Le vin est une solution vivante, un laboratoire naturel où le sucre s’est transformé en alcool, les acides s’équilibrent, les arômes évoluent et les couleurs mûrissent. Chaque verre est une leçon de chimie sensorielle.
Dans le vin, l’éthanol est la substance la plus abondante après l’eau. Tout commence par la fermentation alcoolique, une danse microscopique entre le sucre et les levures (Saccharomyces cerevisiae).
L’équation magique est la suivante : C6 H12 O6 →2 C2 H5 OH+2 CO2
Les levures transforment le sucre en alcool, plus précisément en éthanol et en dioxyde de carbone, libérant à leur tour des acides organiques, des sucres résiduels, des polyphénols, des acides aminés et des molécules aromatiques. Cette fraction minoritaire est responsable de la structure, de la couleur, de la stabilité et du profil sensoriel de chaque vin et explique pourquoi chaque bouteille constitue un système unique.
Après la fermentation alcoolique, les bactéries lactiques (Oenococcus oeni) entrent en jeu et transforment l’acide malique en acide lactique, plus rond et plus doux. Il en résulte un vin plus agréable, avec des notes de beurre ou de crème, dues à la présence de diacétyle.
Les polyphénols sont les artistes du vin. On les trouve principalement dans les peaux, les pépins et le bois de chêne, et ils déterminent la couleur, l’astringence et le potentiel de garde.

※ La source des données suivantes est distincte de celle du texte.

-- ==== Sys2Proof/Laws/Memory.lean ====
section
/-! SUPPORT. The laws of the slave's memory: a write keeps the canonical form, reads back at its address and leaves every
other address alone. -/

namespace Sys2Proof.Machine

@[simp] theorem Memory.read_nil (a : Nat) : Memory.read [] a = Memory.unlisted := rfl

@[simp] theorem Memory.read_cons (a' : Nat) (w : Word) (m : Memory) (a : Nat) :
    Memory.read ((a', w) :: m) a = if a = a' then w else Memory.read m a := rfl

/-- Every address of a canonical list's tail is above its head's. -/
theorem Memory.wf_cons_iff (a : Nat) (w : Word) (m : Memory) :
    Memory.wf ((a, w) :: m) = true ↔
      w ≠ Memory.unlisted ∧ (∀ e ∈ m, a < e.1) ∧ Memory.wf m = true := by
  induction m generalizing a w with
  | nil => simp [Memory.wf]
  | cons e m ih =>
    obtain ⟨a', w'⟩ := e
    have h := ih a' w'
    simp only [Memory.wf, Bool.and_eq_true, decide_eq_true_eq, List.forall_mem_cons, h]
    constructor
    · rintro ⟨⟨hw, ha⟩, hw', hm, hwf⟩
      exact ⟨hw, ⟨ha, fun e he => Nat.lt_trans ha (hm e he)⟩, hw', hm, hwf⟩
    · rintro ⟨hw, ⟨ha, -⟩, hw', hm, hwf⟩
      exact ⟨⟨hw, ha⟩, hw', hm, hwf⟩

/-- Below every listed address a memory reads as unlisted. -/
theorem Memory.read_of_below (m : Memory) (a : Nat) (h : ∀ e ∈ m, a < e.1) :
    m.read a = Memory.unlisted := by
  induction m with
  | nil => rfl
  | cons e m ih =>
    obtain ⟨a', w'⟩ := e
    have hne : a ≠ a' := Nat.ne_of_lt (h (a', w') (by simp))
    rw [Memory.read_cons, if_neg hne]
    exact ih fun e he => h e (by simp [he])

theorem Memory.put_wf (a : Nat) (w : Word) (m : Memory) (hm : m.wf = true) (h : ∀ e ∈ m, a < e.1) :
    (Memory.put a w m).wf = true := by
  unfold Memory.put
  split
  · exact hm
  · next hw => exact (Memory.wf_cons_iff a w m).2 ⟨hw, h, hm⟩

theorem Memory.read_put (a : Nat) (w : Word) (m : Memory) (b : Nat) (h : ∀ e ∈ m, a < e.1) :
    (Memory.put a w m).read b = if b = a then w else m.read b := by
  unfold Memory.put
  split
  · next hw =>
    split
    · next hb => rw [hb, Memory.read_of_below m a h, hw]
    · rfl
  · rfl

/-- A write lists no address but its own and those listed before. -/
theorem Memory.mem_write (m : Memory) (a : Nat) (w : Word) :
    ∀ e ∈ m.write a w, e.1 = a ∨ e ∈ m := by
  induction m with
  | nil =>
    intro e he
    unfold Memory.write Memory.put at he
    split at he
    · simp at he
    · left; simp at he; simp [he]
  | cons e' m ih =>
    obtain ⟨a', w'⟩ := e'
    intro e he
    simp only [Memory.write] at he
    split at he
    · unfold Memory.put at he
      split at he
      · exact .inr he
      · rcases List.mem_cons.1 he with h | h
        · left; rw [h]
        · exact .inr h
    · split at he
      · unfold Memory.put at he
        split at he
        · exact .inr (List.mem_cons_of_mem _ he)
        · rcases List.mem_cons.1 he with h | h
          · left; rw [h]
          · exact .inr (List.mem_cons_of_mem _ h)
      · rcases List.mem_cons.1 he with h | h
        · right; rw [h]; exact List.mem_cons_self
        · rcases ih e h with h | h
          · exact .inl h
          · exact .inr (List.mem_cons_of_mem _ h)

/-- A write keeps the canonical form. -/
theorem Memory.write_wf (m : Memory) (a : Nat) (w : Word) (hm : m.wf = true) : (m.write a w).wf = true := by
  induction m with
  | nil => exact Memory.put_wf a w [] rfl (by simp)
  | cons e m ih =>
    obtain ⟨a', w'⟩ := e
    obtain ⟨hw', hlt, hm'⟩ := (Memory.wf_cons_iff a' w' m).1 hm
    simp only [Memory.write]
    split
    · next h =>
      refine Memory.put_wf a w _ hm ?_
      intro e he
      rcases List.mem_cons.1 he with he | he
      · rw [he]; exact h
      · exact Nat.lt_trans h (hlt e he)
    · split
      · next h => exact Memory.put_wf a w m hm' (fun e he => h ▸ hlt e he)
      · next h1 h2 =>
        refine (Memory.wf_cons_iff a' w' _).2 ⟨hw', ?_, ih hm'⟩
        intro e he
        rcases Memory.mem_write m a w e he with he | he
        · rw [he]; omega
        · exact hlt e he

/-- A write reads back at its address and leaves every other address alone. -/
theorem Memory.read_write (m : Memory) (a : Nat) (w : Word) (b : Nat) (hm : m.wf = true) :
    (m.write a w).read b = if b = a then w else m.read b := by
  induction m with
  | nil => exact Memory.read_put a w [] b (by simp)
  | cons e m ih =>
    obtain ⟨a', w'⟩ := e
    obtain ⟨-, hlt, hm'⟩ := (Memory.wf_cons_iff a' w' m).1 hm
    simp only [Memory.write]
    split
    · next h =>
      refine Memory.read_put a w _ b ?_
      intro e he
      rcases List.mem_cons.1 he with he | he
      · rw [he]; exact h
      · exact Nat.lt_trans h (hlt e he)
    · split
      · next h =>
        rw [Memory.read_put a w m b (fun e he => h ▸ hlt e he), Memory.read_cons, h]
        split <;> rfl
      · next h1 h2 =>
        rw [Memory.read_cons, Memory.read_cons, ih hm']
        by_cases hb : b = a'
        · simp [hb]
          omega
        · simp [hb]

end Sys2Proof.Machine
end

Les anthocyanes sont des pigments responsables de la couleur rouge, qui varie en fonction du pH : s’il est faible, ils donnent des tons rouges vifs, tandis que s’il est élevé, ils donnent des tons bleutés.
Les tanins, quant à eux, sont des polymères phénoliques qui se combinent avec les protéines de la salive, provoquant une sensation de sécheresse ou d’astringence. Au cours du vieillissement, ils se polymérisent, devenant plus doux et plus ronds.
Le bouquet du vin provient de centaines de composés volatils qui évoluent avec le temps. Dans les fûts de chêne, la chimie devient parfumeuse, la lignine et l’hémicellulose se dégradent sous l’effet de la chaleur du toastage, libérant de la vanilline (arôme de vanille) et du furfural (amande grillée).
Le vin n’est pas seulement une question de culture, c’est aussi une question de chimie sensorielle. La fermentation transforme le sucre en alcool ; la fermentation malolactique transforme l’acidité agressive en douceur ; les polyphénols colorent, structurent et protègent ; et les arômes émergent, évoluent et se transforment avec l’âge. Chaque bouteille renferme le travail de millions de molécules en parfaite harmonie. La science explique le processus ; le plaisir commence lorsque nous buvons.